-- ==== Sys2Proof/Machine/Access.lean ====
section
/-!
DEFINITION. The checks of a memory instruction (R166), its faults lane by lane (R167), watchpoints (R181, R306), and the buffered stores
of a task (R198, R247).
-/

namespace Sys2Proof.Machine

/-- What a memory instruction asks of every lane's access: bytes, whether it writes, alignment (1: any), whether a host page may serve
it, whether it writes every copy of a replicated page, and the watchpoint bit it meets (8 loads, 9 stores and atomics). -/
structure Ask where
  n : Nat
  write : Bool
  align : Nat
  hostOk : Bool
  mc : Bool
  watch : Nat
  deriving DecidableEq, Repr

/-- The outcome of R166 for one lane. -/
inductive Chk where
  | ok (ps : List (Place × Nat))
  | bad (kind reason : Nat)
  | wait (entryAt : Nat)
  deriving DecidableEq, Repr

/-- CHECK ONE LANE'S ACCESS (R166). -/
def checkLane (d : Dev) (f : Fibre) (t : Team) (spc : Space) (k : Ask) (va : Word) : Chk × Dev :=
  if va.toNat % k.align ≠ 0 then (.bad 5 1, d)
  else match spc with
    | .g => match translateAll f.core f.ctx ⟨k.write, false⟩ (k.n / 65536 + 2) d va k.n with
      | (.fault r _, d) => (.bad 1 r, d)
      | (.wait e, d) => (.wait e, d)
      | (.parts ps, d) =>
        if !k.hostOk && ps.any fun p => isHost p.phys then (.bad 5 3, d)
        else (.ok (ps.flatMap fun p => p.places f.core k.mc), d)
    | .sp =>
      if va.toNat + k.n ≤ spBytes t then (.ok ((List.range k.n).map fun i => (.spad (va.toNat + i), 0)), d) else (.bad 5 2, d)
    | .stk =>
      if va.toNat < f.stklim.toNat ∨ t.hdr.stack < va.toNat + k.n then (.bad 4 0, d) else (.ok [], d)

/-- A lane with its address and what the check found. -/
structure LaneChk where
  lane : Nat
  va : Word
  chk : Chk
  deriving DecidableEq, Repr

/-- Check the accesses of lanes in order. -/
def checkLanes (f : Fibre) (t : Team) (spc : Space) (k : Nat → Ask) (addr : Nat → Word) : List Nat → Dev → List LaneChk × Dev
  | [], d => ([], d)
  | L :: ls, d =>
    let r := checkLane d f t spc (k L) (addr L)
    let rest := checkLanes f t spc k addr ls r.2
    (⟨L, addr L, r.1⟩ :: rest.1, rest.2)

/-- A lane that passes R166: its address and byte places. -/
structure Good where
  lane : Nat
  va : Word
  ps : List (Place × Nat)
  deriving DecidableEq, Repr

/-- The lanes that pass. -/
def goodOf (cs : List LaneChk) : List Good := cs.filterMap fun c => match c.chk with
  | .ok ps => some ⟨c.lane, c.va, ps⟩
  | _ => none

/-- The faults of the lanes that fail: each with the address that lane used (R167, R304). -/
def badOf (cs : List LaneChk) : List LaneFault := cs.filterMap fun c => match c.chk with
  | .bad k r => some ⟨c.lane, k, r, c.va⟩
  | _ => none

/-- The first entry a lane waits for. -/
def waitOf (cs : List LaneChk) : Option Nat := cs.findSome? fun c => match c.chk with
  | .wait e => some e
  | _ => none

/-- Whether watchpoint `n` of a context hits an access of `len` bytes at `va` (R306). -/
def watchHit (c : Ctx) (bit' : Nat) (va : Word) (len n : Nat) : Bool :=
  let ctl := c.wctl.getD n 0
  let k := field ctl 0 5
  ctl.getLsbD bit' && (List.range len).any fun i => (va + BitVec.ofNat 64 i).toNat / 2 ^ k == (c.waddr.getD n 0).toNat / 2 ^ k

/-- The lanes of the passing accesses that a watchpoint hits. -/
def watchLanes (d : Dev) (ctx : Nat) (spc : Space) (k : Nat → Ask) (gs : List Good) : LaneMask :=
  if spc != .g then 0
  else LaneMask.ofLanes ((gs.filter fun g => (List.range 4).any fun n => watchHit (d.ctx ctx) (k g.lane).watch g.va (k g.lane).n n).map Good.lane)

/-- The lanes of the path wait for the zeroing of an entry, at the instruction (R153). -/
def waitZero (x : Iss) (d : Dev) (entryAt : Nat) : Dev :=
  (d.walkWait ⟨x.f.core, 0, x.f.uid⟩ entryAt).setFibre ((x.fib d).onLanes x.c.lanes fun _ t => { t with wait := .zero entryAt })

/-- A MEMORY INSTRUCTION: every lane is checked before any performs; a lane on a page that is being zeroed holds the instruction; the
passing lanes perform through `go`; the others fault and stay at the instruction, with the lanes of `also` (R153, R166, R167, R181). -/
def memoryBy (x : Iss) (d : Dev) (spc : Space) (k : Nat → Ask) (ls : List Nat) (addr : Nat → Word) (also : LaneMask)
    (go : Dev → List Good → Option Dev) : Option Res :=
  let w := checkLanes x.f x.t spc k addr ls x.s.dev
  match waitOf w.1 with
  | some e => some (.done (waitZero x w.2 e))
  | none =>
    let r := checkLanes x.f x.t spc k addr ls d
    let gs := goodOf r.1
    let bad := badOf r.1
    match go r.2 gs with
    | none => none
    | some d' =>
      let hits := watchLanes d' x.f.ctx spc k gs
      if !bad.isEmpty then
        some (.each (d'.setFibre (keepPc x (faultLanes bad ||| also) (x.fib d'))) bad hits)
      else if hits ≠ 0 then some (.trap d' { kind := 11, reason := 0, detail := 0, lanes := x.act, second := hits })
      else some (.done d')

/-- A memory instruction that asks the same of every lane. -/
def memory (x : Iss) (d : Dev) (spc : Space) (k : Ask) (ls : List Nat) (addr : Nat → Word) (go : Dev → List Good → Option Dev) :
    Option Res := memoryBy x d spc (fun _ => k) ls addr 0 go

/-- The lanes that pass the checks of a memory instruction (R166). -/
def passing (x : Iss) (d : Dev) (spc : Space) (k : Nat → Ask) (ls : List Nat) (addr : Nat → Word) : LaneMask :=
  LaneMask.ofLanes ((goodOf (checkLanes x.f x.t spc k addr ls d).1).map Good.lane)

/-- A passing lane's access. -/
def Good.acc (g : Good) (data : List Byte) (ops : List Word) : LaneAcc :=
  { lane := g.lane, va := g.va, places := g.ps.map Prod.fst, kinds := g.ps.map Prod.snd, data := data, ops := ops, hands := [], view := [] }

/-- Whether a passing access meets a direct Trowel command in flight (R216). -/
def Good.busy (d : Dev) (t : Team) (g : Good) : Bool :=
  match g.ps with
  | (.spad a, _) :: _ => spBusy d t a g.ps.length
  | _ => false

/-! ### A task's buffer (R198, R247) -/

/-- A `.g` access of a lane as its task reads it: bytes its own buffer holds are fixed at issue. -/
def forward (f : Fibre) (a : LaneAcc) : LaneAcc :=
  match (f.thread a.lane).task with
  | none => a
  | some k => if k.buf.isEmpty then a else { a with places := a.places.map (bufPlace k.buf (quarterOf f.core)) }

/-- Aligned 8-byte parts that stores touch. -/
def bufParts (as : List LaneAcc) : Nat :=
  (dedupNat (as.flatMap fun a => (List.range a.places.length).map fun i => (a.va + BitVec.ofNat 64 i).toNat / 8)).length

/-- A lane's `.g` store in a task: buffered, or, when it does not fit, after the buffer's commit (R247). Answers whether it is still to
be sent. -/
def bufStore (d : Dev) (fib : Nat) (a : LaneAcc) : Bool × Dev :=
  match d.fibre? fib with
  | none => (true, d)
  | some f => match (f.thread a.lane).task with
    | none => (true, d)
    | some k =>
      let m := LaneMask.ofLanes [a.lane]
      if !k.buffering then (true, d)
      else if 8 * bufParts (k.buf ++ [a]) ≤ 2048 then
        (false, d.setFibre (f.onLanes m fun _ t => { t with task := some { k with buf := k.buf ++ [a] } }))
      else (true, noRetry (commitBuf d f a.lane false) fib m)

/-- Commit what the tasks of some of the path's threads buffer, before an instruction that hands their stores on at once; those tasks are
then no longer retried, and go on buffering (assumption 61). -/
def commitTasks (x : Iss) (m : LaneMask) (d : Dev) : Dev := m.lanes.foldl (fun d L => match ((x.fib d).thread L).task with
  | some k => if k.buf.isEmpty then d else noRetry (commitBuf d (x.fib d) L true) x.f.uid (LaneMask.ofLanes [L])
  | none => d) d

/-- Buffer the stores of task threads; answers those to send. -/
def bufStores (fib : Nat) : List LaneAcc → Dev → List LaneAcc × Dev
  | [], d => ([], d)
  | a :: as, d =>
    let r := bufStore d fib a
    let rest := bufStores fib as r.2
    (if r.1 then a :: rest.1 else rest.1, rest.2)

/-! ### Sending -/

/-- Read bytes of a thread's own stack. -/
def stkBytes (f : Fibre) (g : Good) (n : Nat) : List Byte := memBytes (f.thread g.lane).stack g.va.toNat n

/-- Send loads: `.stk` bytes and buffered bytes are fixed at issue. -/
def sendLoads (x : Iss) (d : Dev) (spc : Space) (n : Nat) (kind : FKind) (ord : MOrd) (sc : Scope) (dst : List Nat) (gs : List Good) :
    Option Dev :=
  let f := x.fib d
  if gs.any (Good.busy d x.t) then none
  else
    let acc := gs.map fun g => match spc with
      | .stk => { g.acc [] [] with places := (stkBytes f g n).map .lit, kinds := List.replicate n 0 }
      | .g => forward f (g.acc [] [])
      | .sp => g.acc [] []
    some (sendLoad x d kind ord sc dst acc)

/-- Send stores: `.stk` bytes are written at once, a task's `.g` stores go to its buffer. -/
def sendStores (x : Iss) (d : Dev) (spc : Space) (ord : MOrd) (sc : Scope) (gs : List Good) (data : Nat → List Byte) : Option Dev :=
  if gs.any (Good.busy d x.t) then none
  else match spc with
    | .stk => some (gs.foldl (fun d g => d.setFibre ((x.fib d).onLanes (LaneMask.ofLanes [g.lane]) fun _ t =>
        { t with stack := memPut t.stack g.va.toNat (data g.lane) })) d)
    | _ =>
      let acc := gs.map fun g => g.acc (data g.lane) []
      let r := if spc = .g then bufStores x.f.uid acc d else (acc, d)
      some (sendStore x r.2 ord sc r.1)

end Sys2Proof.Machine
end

▸ Your objective
Read the entries above and find each line holding the word "holds". Copy it out.

▸ Final answer
/-- A MEMORY INSTRUCTION: every lane is checked before any performs; a lane on a page that is being zeroed holds the instruction; the
/-- A `.g` access of a lane as its task reads it: bytes its own buffer holds are fixed at issue. -/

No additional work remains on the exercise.